- _TASK GOAL_
Lines below containing the word "plen" should be copied out.
*** ENTRIES SUPPLIED Section Begins ***
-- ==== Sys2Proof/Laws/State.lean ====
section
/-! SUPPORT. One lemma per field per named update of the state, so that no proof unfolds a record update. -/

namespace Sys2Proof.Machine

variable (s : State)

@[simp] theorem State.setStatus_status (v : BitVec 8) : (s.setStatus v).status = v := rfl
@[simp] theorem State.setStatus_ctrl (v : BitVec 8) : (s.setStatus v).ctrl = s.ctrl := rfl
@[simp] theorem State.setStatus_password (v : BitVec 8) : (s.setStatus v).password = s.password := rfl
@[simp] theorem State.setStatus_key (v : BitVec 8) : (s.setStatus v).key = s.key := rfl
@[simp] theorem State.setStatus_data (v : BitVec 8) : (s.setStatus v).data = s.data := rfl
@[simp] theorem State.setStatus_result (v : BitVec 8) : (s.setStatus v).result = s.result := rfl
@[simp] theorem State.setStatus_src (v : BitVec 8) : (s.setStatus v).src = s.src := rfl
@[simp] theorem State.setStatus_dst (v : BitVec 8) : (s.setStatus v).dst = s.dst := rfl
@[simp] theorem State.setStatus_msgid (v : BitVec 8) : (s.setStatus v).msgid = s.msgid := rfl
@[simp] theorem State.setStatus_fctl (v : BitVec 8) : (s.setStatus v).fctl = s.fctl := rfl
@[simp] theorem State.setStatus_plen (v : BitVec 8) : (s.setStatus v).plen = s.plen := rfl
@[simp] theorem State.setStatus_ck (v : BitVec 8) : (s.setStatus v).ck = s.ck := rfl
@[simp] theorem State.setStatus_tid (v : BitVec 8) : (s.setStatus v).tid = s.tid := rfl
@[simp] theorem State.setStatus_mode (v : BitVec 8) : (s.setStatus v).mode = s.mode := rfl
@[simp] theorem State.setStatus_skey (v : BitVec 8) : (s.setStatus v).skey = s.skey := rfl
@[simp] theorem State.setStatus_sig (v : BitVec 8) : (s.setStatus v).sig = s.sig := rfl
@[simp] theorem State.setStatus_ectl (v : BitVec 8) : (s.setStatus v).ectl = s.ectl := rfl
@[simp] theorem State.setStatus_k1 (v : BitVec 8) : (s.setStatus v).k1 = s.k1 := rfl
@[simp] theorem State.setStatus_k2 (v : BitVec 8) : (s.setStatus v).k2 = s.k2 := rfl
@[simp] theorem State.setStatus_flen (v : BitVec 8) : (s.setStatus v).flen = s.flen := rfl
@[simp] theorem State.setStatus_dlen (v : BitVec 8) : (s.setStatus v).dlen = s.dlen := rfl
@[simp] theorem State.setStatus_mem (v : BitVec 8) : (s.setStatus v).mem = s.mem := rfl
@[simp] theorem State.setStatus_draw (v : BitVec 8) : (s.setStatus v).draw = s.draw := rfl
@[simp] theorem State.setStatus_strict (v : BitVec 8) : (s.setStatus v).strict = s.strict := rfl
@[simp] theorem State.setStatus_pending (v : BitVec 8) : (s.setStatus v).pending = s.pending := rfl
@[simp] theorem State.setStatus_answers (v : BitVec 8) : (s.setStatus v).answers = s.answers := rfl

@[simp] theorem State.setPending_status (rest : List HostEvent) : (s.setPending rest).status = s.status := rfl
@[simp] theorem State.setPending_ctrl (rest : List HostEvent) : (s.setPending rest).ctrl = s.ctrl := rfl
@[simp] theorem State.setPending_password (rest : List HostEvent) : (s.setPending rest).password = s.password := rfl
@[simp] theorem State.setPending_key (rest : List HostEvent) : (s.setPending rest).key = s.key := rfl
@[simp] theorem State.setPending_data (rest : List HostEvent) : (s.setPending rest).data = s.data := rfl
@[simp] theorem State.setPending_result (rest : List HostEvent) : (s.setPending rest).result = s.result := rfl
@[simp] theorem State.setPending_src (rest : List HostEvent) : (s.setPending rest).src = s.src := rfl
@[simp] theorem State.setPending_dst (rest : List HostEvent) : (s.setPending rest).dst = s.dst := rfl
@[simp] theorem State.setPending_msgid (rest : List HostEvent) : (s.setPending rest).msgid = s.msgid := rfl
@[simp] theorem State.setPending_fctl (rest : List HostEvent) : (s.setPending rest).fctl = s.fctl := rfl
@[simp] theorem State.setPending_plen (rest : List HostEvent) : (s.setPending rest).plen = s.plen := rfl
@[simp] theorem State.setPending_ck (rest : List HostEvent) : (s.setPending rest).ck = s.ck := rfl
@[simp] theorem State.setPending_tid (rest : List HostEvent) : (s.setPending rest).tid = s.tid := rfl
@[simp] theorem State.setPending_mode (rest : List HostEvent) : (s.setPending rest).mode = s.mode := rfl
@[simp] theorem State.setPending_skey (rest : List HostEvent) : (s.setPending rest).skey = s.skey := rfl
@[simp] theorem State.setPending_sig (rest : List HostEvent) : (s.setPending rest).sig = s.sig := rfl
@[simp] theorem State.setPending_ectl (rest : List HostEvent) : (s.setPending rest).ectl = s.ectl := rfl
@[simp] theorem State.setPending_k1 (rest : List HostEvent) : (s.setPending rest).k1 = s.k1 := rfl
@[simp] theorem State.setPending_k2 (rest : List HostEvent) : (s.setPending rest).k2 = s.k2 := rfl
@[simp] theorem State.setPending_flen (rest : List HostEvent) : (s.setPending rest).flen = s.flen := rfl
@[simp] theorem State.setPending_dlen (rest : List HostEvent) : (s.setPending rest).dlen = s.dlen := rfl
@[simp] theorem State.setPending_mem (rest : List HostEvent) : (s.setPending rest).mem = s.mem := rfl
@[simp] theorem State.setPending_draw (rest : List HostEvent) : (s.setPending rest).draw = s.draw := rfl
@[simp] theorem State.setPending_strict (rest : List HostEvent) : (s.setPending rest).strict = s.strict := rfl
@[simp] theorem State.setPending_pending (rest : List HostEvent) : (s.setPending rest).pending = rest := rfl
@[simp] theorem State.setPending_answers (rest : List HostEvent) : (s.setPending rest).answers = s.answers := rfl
*** ENTRIES SUPPLIED Section Ends ***
- _REPLY_
@[simp] theorem State.setStatus_plen (v : BitVec 8) : (s.setStatus v).plen = s.plen := rfl
@[simp] theorem State.setPending_plen (rest : List HostEvent) : (s.setPending rest).plen = s.plen := rfl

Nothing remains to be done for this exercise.